Department of Pediatrics, Division of Pediatric Endocrinology, University of Minnesota Medical School, Minneapolis, MN 55454, USA.
Department of Experimental and Clinical Pharmacology, University of Minnesota College of Pharmacy, Minneapolis, MN 55455, USA.

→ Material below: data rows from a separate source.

-- ==== Sys2Proof/Machine/Tick.lean ====
section
/-! DEFINITION. What a step does on an empty queue: one millisecond passes (assumption 6). Every running timer, age and phase moves by
1 ms, and the expiry commands that fall due are queued, to be taken by the next steps. -/

namespace Sys2Proof.Machine

open Sys2Proof

/-- A running timer loses 1 ms. -/
def countDown (t : Option Nat) : Option Nat := t.map (· - 1)

/-- A stopped or running timer reaches zero within this millisecond. -/
def dueTimer (t : Option Nat) : Bool :=
  match t with
  | some ms => ms ≤ 1
  | none => false

/-- A COUNTING timer loses 1 ms (R152). -/
def countDownTimer (t : TimerState) : TimerState :=
  match t with
  | .counting ms => .counting (ms - 1)
  | .idle => .idle
  | .expired => .expired

/-- A COUNTING timer's count reaches zero within this millisecond. -/
def dueCount (t : TimerState) : Bool :=
  match t with
  | .counting ms => ms ≤ 1
  | .idle => false
  | .expired => false

/-- The lamp-test timer loses 1 ms (R170). -/
def countDownTest (t : LampTest) : LampTest :=
  match t with
  | .active ms => .active (ms - 1)
  | .idle => .idle
  | .timedOut => .timedOut

/-- The lamp-test timer reaches zero within this millisecond. -/
def dueTest (t : LampTest) : Bool :=
  match t with
  | .active ms => ms ≤ 1
  | .idle => false
  | .timedOut => false

/-- An entry's age grows while it is not ABSENT, up to the absent timeout (R68, R72). -/
def olderEntry (cfg : Configuration) (e : MemberEntry) : MemberEntry :=
  if e.state = .absent then e else { e with ageMs := min (e.ageMs + 1) (absentMs cfg) }

/-- A debouncer's settling timer loses 1 ms. -/
def settlingDown {α : Type} (d : Debouncer α) : Debouncer α := { d with settling := countDown d.settling }

/-- The entry of a station reaches the absent timeout within this millisecond (R78). -/
def dueAbsent (s : State) (n : Station) : Bool :=
  s.cfg.self != some n && s.members.entries[n].state != .absent && absentMs s.cfg ≤ s.members.entries[n].ageMs + 1

/-- A line's settling timer expires within this millisecond. -/
def dueLine (s : State) (l : InputLine) : Bool := dueTimer s.scanner.lines[l].debouncer.settling

/-- The commands that fall due within this millisecond, in the order they are queued (assumption 6). -/
def dueCommands (s : State) : List Instr :=
  ([ActivityTimer.t1, .t2, .t3].filter fun t => dueCount (timerOf s.timers t)).map .activityTimerExpiry
    ++ (if dueTest s.lamp.test then [.lampTestTimeout] else [])
    ++ (if dueCount s.timers.t0 then [.t0PresenceExpiry] else [])
    ++ (if panelRuns s.seq.state then
          (allLines.filter (dueLine s)).map .inputSettlingExpiry
            ++ ([Button.ack, .silence, .reset, .test].filter fun b => dueTimer (debouncerOf s.panel b).settling).map .buttonSettlingExpiry
        else [])
    ++ (if receives s.seq.state then (allStations.filter (dueAbsent s)).map .absentTimeout else [])
    ++ (if dueTimer s.members.repairTimer then [.repairTimerExpiry] else [])
    ++ (if dueTimer s.seq.syncTimer then [.syncTimerExpiry] else [])
    ++ (if dueTimer s.seq.listenTimer then [.listenTimerExpiry] else [])
    ++ (if dueTimer s.line.holdOff then [.holdOffExpiry] else [])
    ++ (if s.loader.state = .checking then [.loadChecksComplete] else [])

/-- The scanner and debouncers over 1 ms: their settling timers run only while they run (R117, R131, R134). -/
def scannerOver (s : State) : InputScanner :=
  if panelRuns s.seq.state then
    { s.scanner with
      lines := tabulate fun l => { s.scanner.lines[l] with debouncer := settlingDown s.scanner.lines[l].debouncer } }
  else s.scanner

/-- The operator interface over 1 ms, with the horn's intermittent cycle of 4 s (R144). -/
def panelOver (s : State) : OperatorInterface :=
  { (if panelRuns s.seq.state then
      { s.panel with
        ack := settlingDown s.panel.ack, silence := settlingDown s.panel.silence, reset := settlingDown s.panel.reset
        test := settlingDown s.panel.test }
    else s.panel) with
    hornPhaseMs := if s.panel.horn = .intermittent then (s.panel.hornPhaseMs + 1) % 4000 else s.panel.hornPhaseMs }

/-- One millisecond, before the scan slot of the next matrix row begins. -/
def passMillisecond (s : State) : State :=
  { s with
    line :=
      { s.line with drive := if s.line.attempt.isSome then .frame else .recessive, holdOff := countDown s.line.holdOff }
    seq := { s.seq with listenTimer := countDown s.seq.listenTimer, syncTimer := countDown s.seq.syncTimer }
    members :=
      { s.members with
        entries := if receives s.seq.state then tabulate fun n => olderEntry s.cfg s.members.entries[n] else s.members.entries
        repairTimer := countDown s.members.repairTimer }
    scanner := scannerOver s
    panel := panelOver s
    timers :=
      { s.timers with
        t0 := countDownTimer s.timers.t0, t1 := countDownTimer s.timers.t1, t2 := countDownTimer s.timers.t2
        t3 := countDownTimer s.timers.t3 }
    lamp :=
      { s.lamp with
        flashPhaseMs := (s.lamp.flashPhaseMs + 1) % 2000, scanRow := s.lamp.scanRow + 1, test := countDownTest s.lamp.test }
    raised := 0
    pending := dueCommands s }

/-- One millisecond. -/
def tick (s : State) : State := beginSlot (passMillisecond s)

end Sys2Proof.Machine
end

J Clin Endocrinol Metab. 2023 Aug 18;108(9):2154-2175. doi: 10.1210/clinem/dgad134.
The most common form of congenital adrenal hyperplasia is 21-hydroxylase deficiency (21OHD), which in the classic (severe) form occurs in roughly 1:16 000 newborns worldwide. Lifelong treatment consists of replacing cortisol and aldosterone deficiencies, and supraphysiological dosing schedules are typically employed to simultaneously attenuate production of adrenal-derived androgens. Glucocorticoid titration in 21OHD is challenging as it must balance the consequences of androgen excess vs those from chronic high glucocorticoid exposure, which are further complicated by interindividual variability in cortisol kinetics and glucocorticoid sensitivity. Clinical assessment and biochemical parameters are both used to guide therapy, but the specific purpose and goals of each biomarker vary with age and clinical context. Here we review the approach to medication titration for children and adults with classic 21OHD, with an emphasis on how to interpret adrenal biomarker values in guiding this process. In parallel, we illustrate how an understanding of the pathophysiologic and pharmacologic principles can be used to avoid and to correct complications of this disease and consequences of its management using existing treatment options.
最常见的先天性肾上腺皮质增生症是 21-羟化酶缺乏症(21OHD),在经典(严重)形式中,全球大约每 16000 名新生儿中就有 1 名患病。终身治疗包括补充皮质醇和醛固酮缺乏,通常采用超生理剂量方案以同时抑制肾上腺源性雄激素的产生。21OHD 中的糖皮质激素滴定具有挑战性,因为它必须平衡雄激素过多的后果与慢性高糖皮质激素暴露的后果,而皮质醇动力学和糖皮质激素敏感性的个体间差异使情况更加复杂。临床评估和生化参数都用于指导治疗,但每个生物标志物的具体目的和目标随年龄和临床情况而变化。本文综述了经典 21OHD 患儿和成人的药物滴定方法,重点介绍了如何解读肾上腺生物标志物值以指导这一过程。同时,我们还说明了如何理解病理生理和药理原则,以避免和纠正这种疾病的并发症,以及利用现有治疗方案来纠正其治疗的后果。